**Problem to solve**.
Please transcribe exactly the lines from the one containing "0) 8 = true ∧" through the end of the records below, both included, and nothing else.

**Data records**.
/-- Epochs, takeover and handover (R422 to R429, R433). An epoch is sent while the streams run; a complete epoch whose CRC checks is committed whole and makes a
syncing twin standby, another is discarded with EPOCH_BAD; a journal entry is held until an epoch has been committed, and is applied in its order; a
takeover makes the twin active; HANDOVER needs an active twin with a standby; ABORT_COPY drops the last segment, or loses to it. -/
def Obligations.TwinsHandOver : Prop :=
  (∀ s : State, s.held = false → s.streaming = false ∨ s.engUp 9 = false → exec .epochSend s = .next s) ∧
  (∀ s : State, s.held = false → s.streaming = true → s.engUp 9 = true →
    ∃ t, exec .epochSend s = .next t ∧ t.twin.epochNum = (s.twin.epochNum + 1) % 2 ^ 32 ∧ t.twin.lastSeg ≠ [] ∧
      t.only s [.twin, .falri, .out, .lanes, .lports] [keyOf O.TWIN_EPOCH_TX]) ∧
  (∀ s : State, s.held = false → s.manager = false ∨ (s.obj O.TWIN_STATE ≠ 3 ∧ s.obj O.TWIN_STATE ≠ 4) ∨
    (s.blob O.TWIN_EPOCH_RX).len = 0 → exec .epochCommit s = .next s) ∧
  (∀ (s : State) (l : Bytes), s.held = false → s.manager = true → s.obj O.TWIN_STATE = 3 ∨ s.obj O.TWIN_STATE = 4 →
    (s.blob O.TWIN_EPOCH_RX).bytes = l → (s.blob O.TWIN_EPOCH_RX).len ≠ 0 → l.length < 16 + octets l 8 4 ∨
      octets l 12 4 ≠ crc32 (l.take 12 ++ (l.drop 16).take (octets l 8 4)) →
    ∃ t, exec .epochCommit s = .next t ∧ t.blob O.TWIN_EPOCH_RX = Dflt.blob ∧
      t.obj O.TWIN_FLAGS = (s.obj O.TWIN_FLAGS ||| 64) % 2 ^ 32 ∧ t.only s (.blobs :: flagParts) (flagKeys O.TWIN_FLAGS)) ∧
  (∀ (s : State) (l : Bytes), s.held = false → s.manager = true → s.obj O.TWIN_STATE = 3 ∨ s.obj O.TWIN_STATE = 4 →
    (s.blob O.TWIN_EPOCH_RX).bytes = l → (s.blob O.TWIN_EPOCH_RX).len ≠ 0 → 16 + octets l 8 4 ≤ l.length →
    octets l 12 4 = crc32 (l.take 12 ++ (l.drop 16).take (octets l 8 4)) →
    ∃ t, exec .epochCommit s = .next t ∧ t.blob O.TWIN_EPOCH_RX = Dflt.blob ∧
      t.obj O.TWIN_EPOCH_COMMIT = octets l 0 4 % 2 ^ 32 ∧ t.twin.committed = true ∧ t.obj O.TWIN_STATE = 4) ∧
  (∀ (s : State) (v : Bytes), s.held = false → s.manager = false ∨ (s.obj O.TWIN_STATE ≠ 3 ∧ s.obj O.TWIN_STATE ≠ 4) ∨
    v.length < 4 ∨ (s.twin.committed = true ∧ later32 (octets v 0 4) s.twin.jseq = false) →
    exec (.journalReceive v) s = .next s) ∧
  (∀ (s : State) (v : Bytes), s.held = false → s.manager = true → s.obj O.TWIN_STATE = 3 ∨ s.obj O.TWIN_STATE = 4 →
    4 ≤ v.length → s.twin.committed = false →
    ∃ t, exec (.journalReceive v) s = .next t ∧ t.twin = { s.twin with
        journal := s.twin.journal.filter (fun e => e.1 != octets v 0 4) ++ [(octets v 0 4, v.drop 4)] } ∧ t.only s [.twin] []) ∧
  (∀ (s : State) (v : Bytes), s.held = false → s.manager = true → s.obj O.TWIN_STATE = 3 ∨ s.obj O.TWIN_STATE = 4 →
    4 ≤ v.length → s.twin.committed = true → s.twin.journal = [] → octets v 0 4 = (s.twin.jseq + 1) % 2 ^ 32 →
    later32 (octets v 0 4) s.twin.jseq = true →
    ∃ t, exec (.journalReceive v) s = .next t ∧ t.twin.jseq = octets v 0 4 ∧ t.twin.journal = [(octets v 0 4, v.drop 4)]) ∧
  (∀ s : State, s.held = false → (s.obj O.TWIN_STATE ≠ 3 ∧ s.obj O.TWIN_STATE ≠ 4) ∨ s.elapsed s.twin.leaseAt 60000000 = false →
    exec .takeover s = .next s) ∧
  (∀ s : State, s.held = false → s.obj O.TWIN_STATE = 3 ∨ s.obj O.TWIN_STATE = 4 → s.elapsed s.twin.leaseAt 60000000 = true →
    ∃ t, exec .takeover s = .next t ∧ t.obj O.TWIN_STATE = 2 ∧ t.twin.acting = true ∧ t.twin.journal = [] ∧
      t.blob O.TWIN_EPOCH_RX = Dflt.blob ∧ bit (t.obj O.TWIN_FLAGS) 2 = true ∧
      t.obj O.TWIN_TAKEOVERS = (s.count O.TWIN_TAKEOVERS).obj O.TWIN_TAKEOVERS) ∧
  (∀ s : State, s.held = false → s.twinBusy = false →
    s.twin.pair = 0 ∨ s.obj O.TWIN_STATE ≠ 2 ∨ s.twin.peerRole ≠ 3 →
    ∃ t, exec .handover s = .next t ∧ t.status O.TWIN_STATUS 0 = 4 ∧ bits (t.obj O.TWIN_STATUS 0) 15 12 =
      (if s.twin.pair = 0 then 1 else if s.obj O.TWIN_STATE ≠ 2 then 2 else 3) ∧ t.only s [] [keyOf O.TWIN_STATUS]) ∧
  (∀ s : State, s.held = false → s.twinBusy = false → s.twin.pair ≠ 0 → s.obj O.TWIN_STATE = 2 → s.twin.peerRole = 3 →
    ∃ t, exec .handover s = .next t ∧ t.status O.TWIN_STATUS 0 = 1 ∧ t.twin.acting = false ∧ t.twin.handover = true ∧
      t.only s [.twin, .falri, .out, .lanes, .lports] [keyOf O.TWIN_STATUS, keyOf O.TWIN_EPOCH_TX]) ∧
  (∀ s : State, s.held = false → s.twin.handover = false → exec .handoverTimeout s = .next s) ∧
  (∀ s : State, s.held = false → s.twin.handover = true →
    ∃ t, exec .handoverTimeout s = .next t ∧ t.obj O.TWIN_STATE = 2 ∧ t.twin.acting = true ∧ t.twin.handover = false ∧
      t.status O.TWIN_STATUS 0 = 5 ∧ bits (t.obj O.TWIN_STATUS 0) 15 12 = 3 ∧
      t.only s [.twin] [keyOf O.TWIN_STATE, keyOf O.TWIN_STATUS]) ∧
  (∀ (s : State) (c : Bool), s.held = false → s.twin.lastSeg = [] →
    ∃ t, exec (.abortCopy c) s = .next t ∧ t.status O.TWIN_STATUS 0 = 4 ∧ t.only s [] [keyOf O.TWIN_STATUS]) ∧
  (∀ s : State, s.held = false → s.twin.lastSeg ≠ [] →
    ∃ t, exec (.abortCopy false) s = .next t ∧ t.status O.TWIN_STATUS 0 = 3 ∧ t.twin = { s.twin with lastSeg := [] } ∧
      t.only s [.twin] [keyOf O.TWIN_STATUS]) ∧
  (∀ s : State, s.held = false → s.twin.lastSeg ≠ [] →
    ∃ t, exec (.abortCopy true) s = .next t ∧ t.status O.TWIN_STATUS 0 = 2 ∧ bit (t.obj O.TWIN_STATUS 0) 8 = true ∧
      t.obj O.TWIN_EPOCH_TX = s.twin.epochNum % 2 ^ 32 ∧ t.twin.lastSeg = [] ∧ bit (t.obj O.TWIN_FLAGS) 7 = true)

**Written response**.
    ∃ t, exec (.abortCopy true) s = .next t ∧ t.status O.TWIN_STATUS 0 = 2 ∧ bit (t.obj O.TWIN_STATUS 0) 8 = true ∧
      t.obj O.TWIN_EPOCH_TX = s.twin.epochNum % 2 ^ 32 ∧ t.twin.lastSeg = [] ∧ bit (t.obj O.TWIN_FLAGS) 7 = true)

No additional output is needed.